The most popular alternative to chronological structure is to use a voice-over from an omniscient (or at least more knowing) narrator who takes you through a (usually) chronological linear sequence in their past. A lot of people use the device to set up a dramatic high-point when the flashback catches up to the narrator’s present. “Stranger Than Fiction” used the VO device nicely to take self-conscious story-telling to another level. And “Lost” has taken flashbacks to a new level, especially in the turn from the end of Season 3 into Season 4 when (spoiler alert) they start flashing forward while maintaining the flashbacks, so you become totally disoriented in time. Time dislocation and the inherently more organic, spiral structure that goes with it, is obviously a strategy employed by Tarantino, Memento and so on back to Last Year at Marienbad and probably beyond. Film nerds please chime in.
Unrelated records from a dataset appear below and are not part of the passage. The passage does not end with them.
-- ==== Sys2Proof/Machine/TxLf.lean ====
section
/-!
DEFINITION. The transmit grid and the assembly of a line frame (R37, R123, R142 to R151, R157 to R165, R204, R506).
-/

namespace Sys2Proof.Machine

/-! ### The management channel (R163) -/

/-- RFC 1662: bytes that transparency escapes. -/
def hdlcEscape (bs : List Byte) : List Byte :=
  bs.flatMap fun b => if b = 0x7E || b = 0x7D then [0x7D, b ^^^ 0x20] else [b]

/-- R163: an IPv6 packet in HDLC-like framing: address, control, protocol 0x0057, the packet, the 32-bit FCS (log entry
27). -/
def hdlcFrame (packet : List Byte) : List Byte :=
  let body := ([0xFF, 0x03, 0x00, 0x57] : List Byte) ++ packet
  [0x7E] ++ hdlcEscape (body ++ fcsBytes body) ++ [0x7E]

/-- A packet queued for the in-band management channel of a lane. -/
def State.mccSend (s : State) (n : Lane) (packet : List Byte) : State :=
  s.modTx n fun t => { t with mccQueue := t.mccQueue ++ hdlcFrame packet }

/-- R163: credit of one LF period, units of 10^-9 byte, capped at 24 bytes. -/
def mccGrow (credit periodFs : Nat) : Nat := min 24000000000 (credit + periodFs * 5 / 4)

/-- R163: the bytes of one LF. -/
def State.mccTake (s : State) (n : Lane) : State × List Byte :=
  let t := (s.lane n).tx
  let credit := mccGrow t.mccCredit (s.txFmt n).periodFs
  if !s.is (fLFR_CTRL_MCC_EN n) then (s.modTx n fun t => { t with mccCredit := credit }, [])
  else
    let k := min (min 24 t.mccQueue.length) (credit / 1000000000)
    (s.modTx n fun t => { t with mccCredit := credit - 1000000000 * k, mccQueue := t.mccQueue.drop k }, t.mccQueue.take k)

/-! ### Bridges (R162) -/

/-- The groups that a bridge brings to a lane: each group of the source lane that lies within the entry's slots, in the
places it takes here (log entry 27). -/
def State.bridged (s : State) (n : Lane) (k : Nat) : List Mapped :=
  if k = 0 then []
  else
    let i := k - 1
    let src := s.get (fLFR_PSF_BR_SRC_SLOT n i)
    let dst := s.get (fLFR_PSF_BR_DST_SLOT n i)
    let cnt := s.get (fLFR_PSF_BR_COUNT n i)
    (s.rxGroups (s.get (fLFR_PSF_BR_SRC_LANE n i))).filterMap fun g =>
      if g.list.all fun j => src ≤ j && j < src + cnt then some { g with slots := g.slots / 2 ^ src * 2 ^ dst } else none

/-- R162: the bridge changes whose 0.25 µs have passed take effect, in the order of their requests. -/
def State.bridgeNow (s : State) (n : Lane) : State :=
  let due := (s.lane n).tx.bridgeReq.filter fun r => r.at_ + 157 ≤ s.clk
  if due.isEmpty then s
  else
    let s := due.foldl (fun s r => s.modTx n fun t =>
      { t with
        bridgedSent := r.signal, bridge := if r.exer then t.bridge else r.signal
        bridgeFifo := if r.exer then t.bridgeFifo else [] }) s
    (s.modTx n fun t => { t with bridgeReq := t.bridgeReq.filter fun r => s.clk < r.at_ + 157 }).showBridged n

/-! ### Indications (R160) -/

/-- R160: SBDI, and PBDI of slot `j`, to be sent. -/
def State.sbdi (s : State) (n : Lane) : Bool :=
  !s.is (fLFR_CTRL_BDI_INH n) && settled s.clk (s.lane n).tx.sbdiSince
def State.pbdi (s : State) (n : Lane) (j : Nat) : Bool :=
  !s.is (fLFR_CTRL_BDI_INH n) &&
    (settled s.clk (s.lane n).tx.sbdiSince || settled s.clk ((s.lane n).tx.pbdiSince.getD j []))

/-! ### Groups in a frame (R147 to R149, R204) -/

/-- What a group puts into a frame: its head and slots, J's code and its data words; under AIS only filler. -/
structure GroupTx where
  group : Mapped
  code : Nat
  data : List Nat
  ais : Bool

/-- R148: the code of J. -/
def jCode (j : Int) : Nat := if 0 < j then 1 else if j < 0 then 2 else 0

/-- The number of payload words of slots `slots` in the LF with MFAS `m`. -/
def groupT (f : Fmt) (m slots : Nat) : Nat :=
  ((List.range (payloadWords f.fec)).filter fun w => bitOf slots (slotOf f m w)).length

/-- R148, R197, R204, R222, R223: a flow's group in the LF with MFAS `m`. -/
def State.flowGroupTx (s : State) (n : Lane) (m : Nat) (g : Mapped) : State × GroupTx :=
  let f := s.txFmt n
  let ng := g.count
  let f0 := 2 * divUp (groupX f ng) 256
  let otn := typeOtn (s.nat (aCLI_FLOW_CFG g.flow))
  let s := if otn then s else s.flowRelease g.flow (16 * (groupX f ng / 256) - 2) f.periodFs
  let s := if otn then s else s.flowPad g.flow (16 * f0)
  let j := if otn then 0 else flowJ (s.flowFill g.flow) f0 (groupU f ng)
  let d := dataWords f ng m (groupT f m g.slots) j
  let prot := s.isProtected n g 0 && d != 0
  let r := s.adapt g.flow (if prot then d - 1 else d)
  let e := if prot then r.1.encUnit n g r.2 else r
  ((e.1).showFlow g.flow, ⟨g, jCode j, e.2, false⟩)

/-- R160: a group that bridge `k` brings to a lane is under AIS: one of its slots is on the source lane. -/
def State.bridgeAis (s : State) (n : Lane) (k : Nat) (g : Mapped) : Bool :=
  let src := s.get (fLFR_PSF_BR_SRC_LANE n (k - 1))
  g.list.any fun j =>
    s.is (fLFR_SLOT_AIS_OUT src (j + s.get (fLFR_PSF_BR_SRC_SLOT n (k - 1)) - s.get (fLFR_PSF_BR_DST_SLOT n (k - 1))))

/-- R160, R162: a bridged group in the LF with MFAS `m`. -/
def State.bridgeGroupTx (s : State) (n : Lane) (m : Nat) (g : Mapped) : State × GroupTx :=
  let f := s.txFmt n
  let t := (s.lane n).tx
  if s.bridgeAis n t.bridge g then (s, ⟨g, 0, [], true⟩)
  else
    let ws := (assocGet t.bridgeFifo g.head).getD []
    let j := flowJ ws.length (2 * divUp (groupX f g.count) 256) (groupU f g.count)
    let d := dataWords f g.count m (groupT f m g.slots) j
    let s := s.modTx n fun t => { t with bridgeFifo := assocPut t.bridgeFifo g.head (ws.drop d) }
    (s, ⟨g, jCode j, ws.take d ++ List.replicate (d - ws.length) 0, false⟩)

/-- Data words laid out among the `t` words of a group, filler elsewhere (R149). -/
def layGroup (d t : Nat) : List Nat → List Nat → List Nat
  | [], _ => []
  | i :: is, ws =>
    if carriesData d t i then ws.headD 0 :: layGroup d t is (ws.drop 1) else 0 :: layGroup d t is ws

/-- The words of every group, in order, go to the payload words of their slots; a word of no group is 0. -/
def layPayload (f : Fmt) (m : Nat) : List Nat → List (Nat × List Nat) → List Nat
  | [], _ => []
  | w :: ws, gs =>
    let j := slotOf f m w
    let v := match gs.find? fun p => bitOf p.1 j with
      | some p => p.2.headD 0
      | none => 0
    v :: layPayload f m ws (gs.map fun p => if bitOf p.1 j then (p.1, p.2.drop 1) else p)

/-! ### Overhead (R145) -/

/-- R161: bytes 13 to 16. -/
def State.psfBytes (s : State) (n : Lane) : List Byte :=
  let t := (s.lane n).tx
  let bridged := if s.is (fLFR_CTRL_PSF_AUTO n) then t.bridgedSent else s.get (fLFR_PSF_TX_BRIDGED n)
  natBytes 1 (s.get (fLFR_PSF_TX_REQ n) * 16 + s.get (fLFR_PSF_TX_REQ_SIG n)) ++ natBytes 1 bridged
    ++ natBytes 1 (s.get (fLFR_PSF_TX_SEQ n)) ++ natBytes 1 t.echo

/-- R151: the SSI entry of slot `j`. -/
def ssiBytes (f : Fmt) (gs : List GroupTx) (j : Nat) : List Byte :=
  if f.slots ≤ j then [0, 0]
  else match gs.find? fun g => bitOf g.group.slots j with
    | none => [0, 0]
    | some g => natBytes 1 (128 + g.group.head) ++ natBytes 1 g.group.type

/-- R148: the 32 bytes of justification codes. -/
def jcBytes (gs : List GroupTx) : List Byte :=
  (List.range 32).map fun b => BitVec.ofNat 8 <| (List.range 4).foldl (fun v q =>
    v * 4 + (match gs.find? fun g => g.group.head == 4 * b + q with
      | some g => g.code
      | none => 0)) 0

/-- R167, R168: PBDI_TX and PAIS_TX of slot `j` shown; a ZR family in force on receive has no slot status. -/
def State.showPathTx (s : State) (n : Lane) (j : Nat) (bdi ais : Bool) : State :=
  let native := (s.rxFmt n).family == 0
  (s.setB (fLFR_SLOT_PBDI_TX n j) (bdi && native)).setB (fLFR_SLOT_PAIS_TX n j) (ais && native)

/-- R158: the path entry of slot `j`, and its return accumulator after it. -/
def State.pathEntry (s : State) (n : Lane) (f : Fmt) (gs : List GroupTx) (j : Nat) : State × List Byte :=
  if f.slots ≤ j then (s.showPathTx n j false false, [0, 0])
  else
    let t := (s.lane n).tx
    let acc := t.pbeiAcc.getD j 0
    let bei := min 8 acc
    let ais := gs.any fun g => g.ais && bitOf g.group.slots j
    let bdi := s.pbdi n j
    let s := s.modTx n fun t => { t with pbeiAcc := setAt t.pbeiAcc j (acc - bei) }
    (s.showPathTx n j bdi ais, natBytes 1 (t.bip.before.getD j 0) ++ natBytes 1 (bei * 16 + b2n bdi * 8 + b2n ais * 4))

/-- R158: the 16 path entries of the LF with MFAS `m`. -/
def State.pathEntries (s : State) (n : Lane) (f : Fmt) (gs : List GroupTx) (m : Nat) : State × List Byte :=
  (List.range 16).foldl (fun p q =>
    let r := p.1.pathEntry n f gs (16 * (m % 8) + q)
    (r.1, p.2 ++ r.2)) (s, [])

/-- R37, R165, R277: LFs from the one starting now to the apply LF of the armed Course; none without transmit items. -/
def State.lfsToApply (s : State) (n : Lane) (ps : Nat) : Option (Nat × Armed) :=
  match s.crs.armed with
  | none => none
  | some a =>
    if !a.txWaits n then none
    else
      let now := (s.tbx 0).acc + unitsPerPs * ps
      let due := unitsPerNs * a.time
      let per := (s.txFmt n).periodAt s.outFreq
      some (if a.struck || due ≤ now then 0 else divUp ((due - now) * 1600000 * per.2) (max 1 (per.1 * (s.tbx 0).step)), a)

/-- A Course changes the transmit format of a lane (R118). -/
def Armed.changesTx (a : Armed) (n : Lane) : Bool :=
  a.items.any fun i => i.spot == .tx n && (i.addr == aTXD_FMT n || i.addr == aTXD_RATE n || i.addr == aTXD_PULSE n)

/-- R100, R118, R505: the signal of the LF in progress becomes that of the one before; a new one takes its place, or none. -/
def State.lfSignal (s : State) (n : Lane) (x : Option LfSignal) : State :=
  s.modTx n fun t => { t with signalBefore := t.signal.map fun y => (y, t.lfLen), signal := x }

/-- R100, R118: the symbols of an LF enter the transmit chain; they leave the device. -/
def State.sendSymbols (s : State) (n : Lane) (symbols : List Symbol) : State :=
  let f := s.txFmt n
  let s := s.lfSignal n (some
    { rolloff := clampN 1 20 (s.get (fTXD_PULSE_ROLLOFF n)), rate := f.symRate, symbols := symbols, energy := f.energy
      levels := [(0, s.txRms n)] })
  s.emit (.lf n symbols)

/-- R142, R145: a native LF is assembled; its symbols are sent.  `ps` is the start's place in the PLU cycle.  DESIGN CHOICE (log
entry 98): a configured group some of whose slots a bridge overrides carries nothing while the bridge stands, in its other
slots either. -/
def State.lfAssemble (s : State) (n : Lane) (ps : Nat) : State :=
  let f := s.txFmt n
  let s := s.bridgeNow n
  let t := (s.lane n).tx
  let m := t.mfas
  let c := s.wide (aTXD_LF_CNT n)
  let cdn := match s.lfsToApply n ps with
    | some (k, a) => if k ≤ 8 then some (k, a) else none
    | none => none
  let s := match cdn with
    | some (k, a) => if a.changesTx n then s.set (fTXD_STATE_COUNTDOWN n) k else s
    | none => s
  -- a path period begins: the parities of the last one are those sent now (R158)
  let s := if m % 8 = 0 then s.modTx n fun t =>
      { t with bip := { now := List.replicate 128 0, before := t.bip.now } } else s
  -- the slot groups
  let outside := s.bridgeSlots n t.bridge
  let own := (s.txGroups n).filter fun g => !(g.list.any outside.contains)
  let r := own.foldl (fun (p : State × List GroupTx) g => let q := p.1.flowGroupTx n m g; (q.1, p.2 ++ [q.2])) (s, [])
  let r := (s.bridged n t.bridge).foldl (fun (p : State × List GroupTx) g =>
    let q := p.1.bridgeGroupTx n m g; (q.1, p.2 ++ [q.2])) r
  let s := r.1
  let gs := r.2
  let laid := gs.map fun g =>
    let k := groupT f m g.group.slots
    (g.group.slots, layGroup (if g.ais then 0 else g.data.length) k (List.range k) g.data)
  let payload := scramble m (layPayload f m (List.range (payloadWords f.fec)) laid)
  -- parities
  let s := s.modTx n fun t => { t with bip := { t.bip with
      now := (payload.zipIdx).foldl (fun b p => modAt b (slotOf f m p.2) fun x => Nat.xor x (bip8 [p.1])) t.bip.now } }
  -- overhead
  let sbei := min 8 t.sbeiAcc
  let sbdi := s.sbdi n
  let s := s.setB (fLFR_STATE_TX_SBDI n) sbdi
  let cif := s.nat (aTXD_COURSE n)
  let mcc := s.mccTake n
  let path := mcc.1.pathEntries n f gs m
  let s := path.1
  let overhead := natBytes 1 m ++ natBytes 1 t.outer.phase ++ natBytes 1 t.sbip ++ natBytes 1 (sbei * 16 + b2n sbdi * 8)
    ++ natBytes 4 cif ++ natBytes 1 ((cdn.map (·.1)).getD 0) ++ natBytes 4 ((cdn.map (·.2.number)).getD cif)
    ++ s.psfBytes n ++ s.ttf n c ++ natBytes 1 mcc.2.length ++ mcc.2 ++ List.replicate (24 - mcc.2.length) 0
    ++ ssiBytes f gs (m % 128) ++ jcBytes gs ++ path.2 ++ List.replicate 36 0
  -- coding
  let info := marker ++ (overhead.flatMap fun b => bitsMsb 8 b.toNat) ++ payload.flatMap (bitsMsb 128)
  let enc := t.outer.take info
  let par := enc.slots (infoBits f.fec)
  let s := s.modTx n fun t =>
    { t with mfas := (m + 1) % 256, sbip := bip8 payload, sbeiAcc := t.sbeiAcc - sbei, outer := par.2 }
  ((s.timedSent n c ps).addCnt (aTXD_LF_CNT n) 1).sendSymbols n (lfSymbols f (codedBits f.fec info par.1))

/-- R506: the start of the grid at or after now, as its number and its place in fs of PLU time. -/
def State.gridNext (s : State) (n : Lane) : Nat × Nat :=
  let t := (s.lane n).tx
  let k := max t.lfNum (divUp ((1600000 * s.clk - t.lfBase) * t.lfPeriod.2) (max 1 t.lfPeriod.1))
  (k, t.lfBase + k * t.lfPeriod.1 / t.lfPeriod.2)

/-- R37, R235, R506: the grid goes on from its start number `k` at `at_`: at the period in force, counted anew from here
where that has changed. -/
def State.gridGo (s : State) (n : Lane) (k at_ : Nat) : State :=
  let p := (s.txFmt n).periodAt s.outFreq
  s.modTx n fun t =>
    if t.started && t.lfPeriod == p then { t with lfNum := k + 1, lfStart := at_, lfLen := at_ - t.lfStart }
    else
      { t with started := true, lfBase := at_, lfNum := 1, lfPeriod := p, lfStart := at_, lfLen := at_ - t.lfStart }

/-- R37, R119, R506: an LF start of the transmit grid: a Course whose time has come applies, TXD enters or leaves
`SENDING`, and in `SENDING` the LF is assembled.  In the ZR families the agreement's own framing is sent. -/
def execTxLfStart (n : Lane) (phase : Fin 1600) (s : State) : Ans :=
  if s.cold || s.held n then .next s
  else
    let t := (s.lane n).tx
    let g := if t.started then s.gridNext n else (0, 1600000 * s.clk + 1000 * phase.val)
    let at_ := g.2
    let s := s.waitClk (at_ / 1600000)
    let ps := at_ % 1600000 / 1000
    let s := match s.lfsToApply n ps with
      | some (0, _) => s.courseTx n
      | _ => s
    let s := (s.gridGo n g.1 at_).txdAtStart n
    if s.txdState n ≠ 2 then .next (s.lfSignal n none)
    else if (s.txFmt n).family = 0 then .next (s.lfAssemble n ps)
    else
      let frames := (s.lane n).tx.zrFrames
      let bdi := s.sbdi n
      let s := (s.modTx n fun t => { t with zrFrames := [] }).setB (fLFR_STATE_TX_SBDI n) bdi
      .next ((s.addCnt (aTXD_LF_CNT n) 1).sendSymbols n (Config.zrSymbols (s.txFmt n).family frames bdi))

end Sys2Proof.Machine
end

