/-- R158: the parities of a delivered LF enter the path period. -/
def State.pathParity (s : State) (n : Lane) (flagged : Bool) (words : List (Nat × Nat)) : State :=
  let s := s.modLfr n fun l => { l with bip := { l.bip with
    now := words.foldl (fun b p => modAt b p.2 fun x => Nat.xor x (bip8 [p.1])) l.bip.now } }
  s.modPmon n fun p => { p with perFlag := p.perFlag || flagged, perLfs := p.perLfs + 1 }

/-- R38, R94, R166: the receive items apply at the LF whose turn has come. -/
def State.rxCourseTurn (s : State) (n : Lane) : State :=
  match (s.lane n).lfr.rxIn with
  | none => s
  | some k =>
    if 1 < k then s.modLfr n fun l => { l with rxIn := some (k - 1) }
    else
      let s := s.modLfr n fun l => { l with rxIn := none }
      let before := s
      let mine := s.crs.armed.any fun a => a.rxWaits n
      let s := match (s.lane n).rxd.farNext with
        | some p => if (s.lane n).rxd.follow && (!mine || s.crs.armed.any fun a => a.number == p.1) then
            (((s.touch n).modRxd n fun r => { r with far := some p.2, farNext := none }).followTurn s n).mapChanges before n
          else s
        | none => s
      let s := if s.rxWords n = before.rxWords n then s else s.rxdCourse before n
      if mine then s.courseRx n else s

/-- R155 to R164, R268: what a delivered native LF tells of the section: parity, backward indications, Course fields,
multiframe, management bytes, TTF.  The answer is the MFAS under which the LF is demapped while MF_LOCK = 1. -/
def State.lfSection (s : State) (n : Lane) (lf : LfIn) (flagged : Bool) : State × Option Nat :=
  let oh := lf.overhead
  let accepted := lf.cw0 || !flagged
  let ver := s.is (fLFR_STATE_VERIFY n)
  let mark := ((s.lane n).lfr.marks.headD none)
  let s := s.modLfr n fun l => { l with marks := l.marks.drop 1 }
  let r := s.sectionParity n accepted oh (lf.payload.map BitVec.toNat)
  let s := if ver then r.1 else r.1.sectionBlock n (r.2 || flagged)
  let s := if accepted then (s.sectionBack n oh).courseFields n oh else s
  let q := s.multiframe n accepted (fieldBytes oh 0 1)
  let s := (q.1.mccRx n accepted lf.mgt oh).ttfRow n q.2.isSome mark
  (if accepted then s.ttfRx n (sliceBytes oh 17 16) else s, q.2)

/-- R155 to R166, R268: a delivered LF in a native format in `SYNC`. -/
def State.lfNative (s : State) (n : Lane) (lf : LfIn) (flagged : Bool) : State :=
  let oh := lf.overhead
  let accepted := lf.cw0 || !flagged
  let payload := lf.payload.map BitVec.toNat
  let fwd := (s.lt n).fwd
  let q := s.lfSection n lf flagged
  let s := q.1
  match q.2 with
    | none =>
      (s.periodCut n).tapLf { lane := n, defect := s.sectionDefect n, flagged := flagged, start := false, groups := [], timed := none }
    | some m =>
      let timed := match (s.lt n).fwd with
        | some (t1, t2, _) => if (s.lt n).fwd = fwd then none else some (t1, t2, s.is (fTIME_LANE_STATUS_FAR_LOCKED n))
        | none => none
      let s := s.periodStart n m
      let s := if accepted then ((s.psfRx n oh).ssiRx n m oh).pathsRx n m oh else s
      let f := s.rxFmt n
      let clear := scramble m payload
      let words := clear.zipIdx.map fun p => (p.1, slotOf f m p.2)
      let s := s.pathParity n flagged (payload.zipIdx.map fun p => (p.1, slotOf f m p.2))
      let s := s.tapLf
        { lane := n, defect := s.sectionDefect n, flagged := flagged, start := m % 8 == 0, groups := [], timed := timed }
      (s.rxGroups n).foldl (fun s g => s.demapGroup n m accepted flagged oh words g) s

/-- A bit string as bytes, first bit most significant. -/
def bytesOfBits : Nat → List Bool → List Byte
  | 0, _ => []
  | k + 1, bs => BitVec.ofNat 8 (natOfBits (bs.take 8)) :: bytesOfBits k (bs.drop 8)
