-- ==== Sys2Proof/Machine/P521.lean ====
section
/-!
DEFINITION. ECDSA over P-521 with SHA-512 (FIPS 186-5), with which images, patches, records and quotes are signed (R323,
R329, R444, R456), and the deterministic nonces of RFC 6979 that R323 names.
-/

namespace Sys2Proof.Machine

/-- The field prime, the order of the base point, the constant b and the base point. -/
def p521 : Nat := 2 ^ 521 - 1
def n521 : Nat := 2 ^ 521 -
  657877501894328237357444332315020117536923257219387276263472201219398408051703
def b521 : Nat :=
  0x51953EB9618E1C9A1F929A21A0B68540EEA2DA725B99B315F3B8B489918EF109E156193951EC7E937B1652C0BD3BB1BF073573DF883D2C34F1EF451FD46B503F00
def g521 : Nat × Nat :=
  (0xC6858E06B70404E9CD9E3ECB662395B4429C648139053FB521F828AF606B4D3DBAA14B5E77EFE75928FE1DC127A2FFA8DE3348B3C1856A429BF97E7E31C2E5BD66,
   0x11839296A789A3BC0045C8A5FB42C7D1BD998F54449579B446817AFBD17273E662C97EE72995EF42640C550B9013FAD0761353C7086A272C24088BE94769FD16650)

/-- A power modulo `m`, over `f` bits of the exponent. -/
def powMod (m : Nat) : Nat → Nat → Nat → Nat
  | 0, _, _ => 1 % m
  | f + 1, x, e =>
    let r := powMod m f (x * x % m) (e / 2)
    if e % 2 = 1 then r * x % m else r

/-- The inverse modulo a prime (Fermat). -/
def invMod (m x : Nat) : Nat := powMod m 521 (x % m) (m - 2)

/-- Subtraction modulo `m`. -/
def subMod (m a b : Nat) : Nat := (a + (m - b % m)) % m

/-- Addition of points of the curve; `none` is the point at infinity. -/
def ecAdd (a b : Option (Nat × Nat)) : Option (Nat × Nat) :=
  match a, b with
  | none, b => b
  | a, none => a
  | some (x1, y1), some (x2, y2) =>
    if x1 = x2 && (y1 + y2) % p521 = 0 then none
    else
      let l := if x1 = x2 then subMod p521 (3 * x1 * x1) 3 * invMod p521 (2 * y1) % p521
        else subMod p521 y2 y1 * invMod p521 (subMod p521 x2 x1) % p521
      let x := subMod p521 (l * l) (x1 + x2)
      some (x, subMod p521 (l * subMod p521 x1 x) y1)

/-- A multiple of a point, over `f` bits of the factor. -/
def ecMul : Nat → Nat → Option (Nat × Nat) → Option (Nat × Nat)
  | 0, _, _ => none
  | f + 1, k, q =>
    let r := ecMul f (k / 2) (ecAdd q q)
    if k % 2 = 1 then ecAdd q r else r

/-- The point of a public key of 133 bytes, 0x04 ‖ X ‖ Y, if it lies on the curve. -/
def pointOf (key : List Byte) : Option (Nat × Nat) :=
  let x := fieldBytes key 1 66
  let y := fieldBytes key 67 66
  if key.length = 133 && fieldBytes key 0 1 = 4 && x < p521 && y < p521
      && y * y % p521 = (subMod p521 (x * x * x) (3 * x) + b521) % p521 then some (x, y)
  else none

/-- A public key of 133 bytes from a private key. -/
def publicKey (d : Nat) : List Byte :=
  match ecMul 521 d (some g521) with
  | some (x, y) => 4 :: (natBytes 66 x ++ natBytes 66 y)
  | none => []

/-- The signature r, s of 132 bytes over a message verifies under a public key. -/
def ecdsaVerify (key msg sig : List Byte) : Bool :=
  let r := fieldBytes sig 0 66
  let s := fieldBytes sig 66 66
  match pointOf key with
  | none => false
  | some q =>
    if sig.length = 132 && 0 < r && r < n521 && 0 < s && s < n521 then
      let w := invMod n521 s
      let e := bytesNat (sha512 msg)
      match ecAdd (ecMul 521 (e * w % n521) (some g521)) (ecMul 521 (r * w % n521) (some q)) with
      | some (x, _) => x % n521 == r
      | none => false
    else false

/-- The signature with private key `d` and nonce `k`. -/
def ecdsaSignWith (d k : Nat) (msg : List Byte) : List Byte :=
  let r := match ecMul 521 k (some g521) with
    | some (x, _) => x % n521
    | none => 0
  let s := invMod n521 k * (bytesNat (sha512 msg) + r * d) % n521
  natBytes 66 r ++ natBytes 66 s

/-- RFC 6979: the next candidates for the nonce, until one lies in range. -/
def rfc6979Loop : Nat → List Byte → List Byte → Nat
  | 0, _, _ => 1
  | f + 1, k, v =>
    let v1 := hmacSha512 k v
    let v2 := hmacSha512 k v1
    let t := bytesNat (v1 ++ v2) / 2 ^ 503
    if 0 < t && t < n521 then t
    else
      let k := hmacSha512 k (v2 ++ [0])
      rfc6979Loop f k (hmacSha512 k v2)

/-- The nonce of RFC 6979 for a private key and a message. -/
def rfc6979 (d : Nat) (msg : List Byte) : Nat :=
  let x := natBytes 66 d ++ natBytes 66 (bytesNat (sha512 msg) % n521)
  let v := List.replicate 64 1
  let k := hmacSha512 (List.replicate 64 0) (v ++ [0] ++ x)
  let v := hmacSha512 k v
  let k := hmacSha512 k (v ++ [1] ++ x)
  rfc6979Loop 64 k (hmacSha512 k v)

/-- The signature with the nonce of RFC 6979. -/
def ecdsaSign (d : Nat) (msg : List Byte) : List Byte := ecdsaSignWith d (rfc6979 d msg) msg

end Sys2Proof.Machine
end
My creative guru Beth Lapides says she thinks a lot of modern storytelling now starts at a dramatic high point then loops forward and back in time as background or forward momentum are called for. That’s certainly the way most standup comedy works best.

This is also highly-related to a thematic essay structure, where the theme or argurment becomes the spine and timeline follows function. The problem, I mean ‘challenge’ of the organic spiral approach is that each story has to find its own unique shape, and that can be a little, uh… time-consuming.

But even when you’re going from a chronological point A to point B (and don’t forget about C and beyond), there are a lot of ways to take the ride. We recommend taking a look at these amazing pictures of vibrating strings as a graphic illustration of the variety of ways one string can vibrate – and some different ways the same story could get told.